In the last post we discussed some questions about discrepancy and the ‘Six Standard Deviations Suffice’ theorem stated below (without the ${6}$, which is not too important, but makes for a great title):

Theorem 1 For vectors ${a^1,\ldots,a^n \in \{1,-1\}^n}$, there exists ${\epsilon \in \{1,-1\}^n}$ such that for every ${j \in [n]}$, ${|\langle a^j,\epsilon\rangle| = O(\sqrt{n})}$.

In this post (second and the most technical of the three post series) we will see a proof of the above result. The theorem was proved by Spencer in 1985 using Beck’s partial coloring approach. Independently of Spencer, the result was proved by Gluskin in 1988 in a convex geometric context. Here we will review Gluskin’s proof which is quite beautiful.

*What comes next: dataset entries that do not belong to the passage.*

-- ==== Sys2Proof/Machine/Links.lean ====
section
/-! DEFINITION. The commands of the Quayline link (R248 to R279): flits, replay, bring-up, timers and resizes. -/

namespace Sys2Proof.Machine

/-- A fabric link, named by its lane-0 port, of a device that runs. -/
def State.fabricLink (s : State) (p : Nat) : Bool := s.running && s.role p = roleFabric && s.lane0 p = p

/-! ## Receiving flits (R248, R249, R253, R282) -/

/-- The physical lane on which a stream is received now. -/
def State.laneNow (s : State) (p i : Nat) : Nat :=
  match (s.linkLanes p).find? (fun l => decide (s.lfld laneRxStream l = i)) with
  | some l => l
  | none => ownLane p i

/-- One corrected symbol: counted at the lane that carries its byte, and a Grade 0 event of the lane's corrections (R249, R253, Table 14-6). -/
def State.corrected (s : State) (p w i : Nat) : State :=
  let l := s.laneNow p ((s.qlp p).block + laneOfByte w i)
  (s.laneCount l 0 1).raiseOpen
    { grade := 0, checker := checkerId 0x01 p, cls := cLane, sel := selOfLane l, syn0 := 0, syn1 := 0, action := 1, key := 0 }

/-- Corrections of one flit. -/
def State.correctedAll (s : State) (p w : Nat) : List Nat → State
  | [] => s
  | i :: is => (s.corrected p w i).correctedAll p w is

/-- Descrambles what each stream of a link brought, from stream `k` on (R282). -/
def descrambleAll : Nat → List (List PamLevel) → List (Nat × Nat) → List (List Byte) × List (Nat × Nat)
  | _, [], sts => ([], sts)
  | k, l :: ls, sts =>
    let d := scramble (BitVec.ofNat 31 (tget 0 sts k)) (pamBytes l)
    let r := descrambleAll (k + 1) ls (tput 0 sts k d.2.toNat)
    (d.1 :: r.1, r.2)

/-- The 256 bytes that the streams of a link bring in one flit time, collected into a flit; the descramblers go on (R249, R282). -/
def State.collect (s : State) (p : Nat) (lanes : List (List PamLevel)) : State × List Byte :=
  let r := s.qlp p
  let d := descrambleAll r.block lanes r.rxS
  (s.setQlp { r with rxS := d.2 }, flitOfLanes lanes.length d.1)

/-- Symbols arrive on every lane that carries the link, and no other. -/
def State.lanesFit (s : State) (p : Nat) (lanes : List (List PamLevel)) : Bool :=
  flitWf lanes && decide (lanes.length = streamsOf (s.fld qlActiveWidth p))

/-- The error monitor takes one flit, unless a steer is under way (R269, R293). -/
def State.monitor (s : State) (p : Nat) (bad : Bool) : State :=
  let r := s.qlp p
  if r.steerDue.isSome then s
  else (s.setQlp (monitorFlit (s.fld qlErrThreshold p) bad r)).showDegraded p

/-- A replay starts at `AckSeq` + 1, or the eighth in a row from there starts a fast retrain instead (R261). -/
def State.startReplay (s : State) (p : Nat) (epoch : Bool) : State :=
  let r := s.qlp p
  let from_ := (r.acked + 1) % 16777216
  let runs := if r.replayRuns ≠ 0 && r.replayFrom = from_ then r.replayRuns + 1 else 1
  let s1 := s.setQlp { r with actedEpoch := epoch, replayFrom := from_, replayRuns := runs }
  if 8 ≤ runs then (s1.setQlp { s1.qlp p with replayRuns := 0 }).fastRetrain p else s1.resendFlits p

/-- Link control of a good flit but for `LinkCmd` (R257, R261, R265, R268). -/
def State.linkControl (s : State) (p : Nat) (c : LinkCtl) : State :=
  let s1 := s.qlAck p c.ackSeq
  let r := s1.qlp p
  let s2 := s1.setQlp { r with
    limits := if c.creditVc < 13 then tput 0 r.limits c.creditVc c.creditCount else r.limits
    advertised := if c.creditVc < 13 then tput 0 r.advertised c.creditVc s.now else r.advertised
    partnerDegraded := c.degraded }
  let s3 := ({ s2 with fabric := { s2.fabric with
      remoteLevel := tput 0 s2.fabric.remoteLevel (p * 4 + c.congHop) c.congLevel } } : State).showDegraded p
  if c.replayReq && c.replayEpoch ≠ (s3.qlp p).actedEpoch then s3.startReplay p c.replayEpoch else s3

/-- Sequence checks of a good IDLE or DATA flit, and the packet stream (R255, R256, R260). A flit that breaks the stream's rules is not accepted, and comes
again after the retrain (DEDUCED, log entry 101). -/
def State.takeFlit (s : State) (p : Nat) (f : RxFlit) : State :=
  let r := s.qlp p
  if f.typ = 0 then (if f.seq = r.expected then s else s.openRequest p)
  else
    let d := (f.seq + 16777216 - r.expected) % 16777216
    if d = 0 then
      let other := match r.rxOpen with | some e => decide (e.1 ≠ f.vc) | none => false
      let left := match r.rxOpen with | some e => e.2 | none => 0
      match (if other then StreamEnd.badLead else streamRead 58 left f.payload) with
      | .badLead => s.fastRetrain p
      | .idle => s.setQlp { r with expected := (r.expected + 1) % 16777216, reqOpen := false, rxOpen := none }
      | .left n => s.setQlp { r with expected := (r.expected + 1) % 16777216, reqOpen := false, rxOpen := some (f.vc, n) }
    else if 8388608 ≤ d then s
    else s.openRequest p

/-! ### Resize commands in link control (R271, R278) -/

/-- The order of two ends whose requests cross: the lower (`FabricId`, `Port`) stands (R278). -/
def State.ownStands (s : State) (p : Nat) : Bool :=
  let a := s.fabricId * 256 + p
  let b := s.fld qlPartnerDevice p * 256 + s.fld qlPartnerPort p
  a < b
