/-- `TargetState` 0 reverses it (R298). -/
def State.laneBack (s : State) (l : Nat) : State :=
  let r := { s.laneRun l with leavingTx := false, leavingRx := false }
  match s.linkOfLane l with
  | none => (s.lput laneRxState l 0).lput laneTxState l 0
  | some (_, none) => ((((s.setLaneRun r).lput laneRxState l 0).lput laneTxState l 0).askGrants [l]).laneAcquire l
  | some (p, some i) =>
    if (s.steer p).moves.any (fun m => decide (m.lane = i)) then
      let k := (((s.steer p).rxOnSpare.find? (fun (e : Nat × Nat) => decide (e.1 = i))).map (·.2)).getD 0
      let s1 := ((s.setLaneRun r).lput laneRxState l 3).lput laneTxState l 3
      let q := s1.sendSteer p 2 i k true
      q.1.setSteer { q.1.steer p with
        moves := (q.1.steer p).moves.map (fun m => if m.lane = i then { m with stage := 3 } else m) }
    else (((s.setLaneRun r).lput laneRxState l 0).lput laneTxState l 0).portBack p

end Sys2Proof.Machine
end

Gluskin’s proof will also give us an excuse to look at some elegant (and simple to describe) results in convex geometry which may be of use elsewhere. Finally, the geometric view here will actually be useful in the next post when we discuss an algorithmic proof. Gluskin’s paper is truly remarkable and seems to reinvent several key ideas from scratch such as Sidak’s lemma, a version of Kanter’s lemma for Gaussians in convex geometry and even has the partial coloring approach implicit in it. I recommend taking a look at the paper even if it is a bit of a tough read. Much of the content in the post is based on discussions with Shachar Lovett and Oded Regev, but all mistakes are mine.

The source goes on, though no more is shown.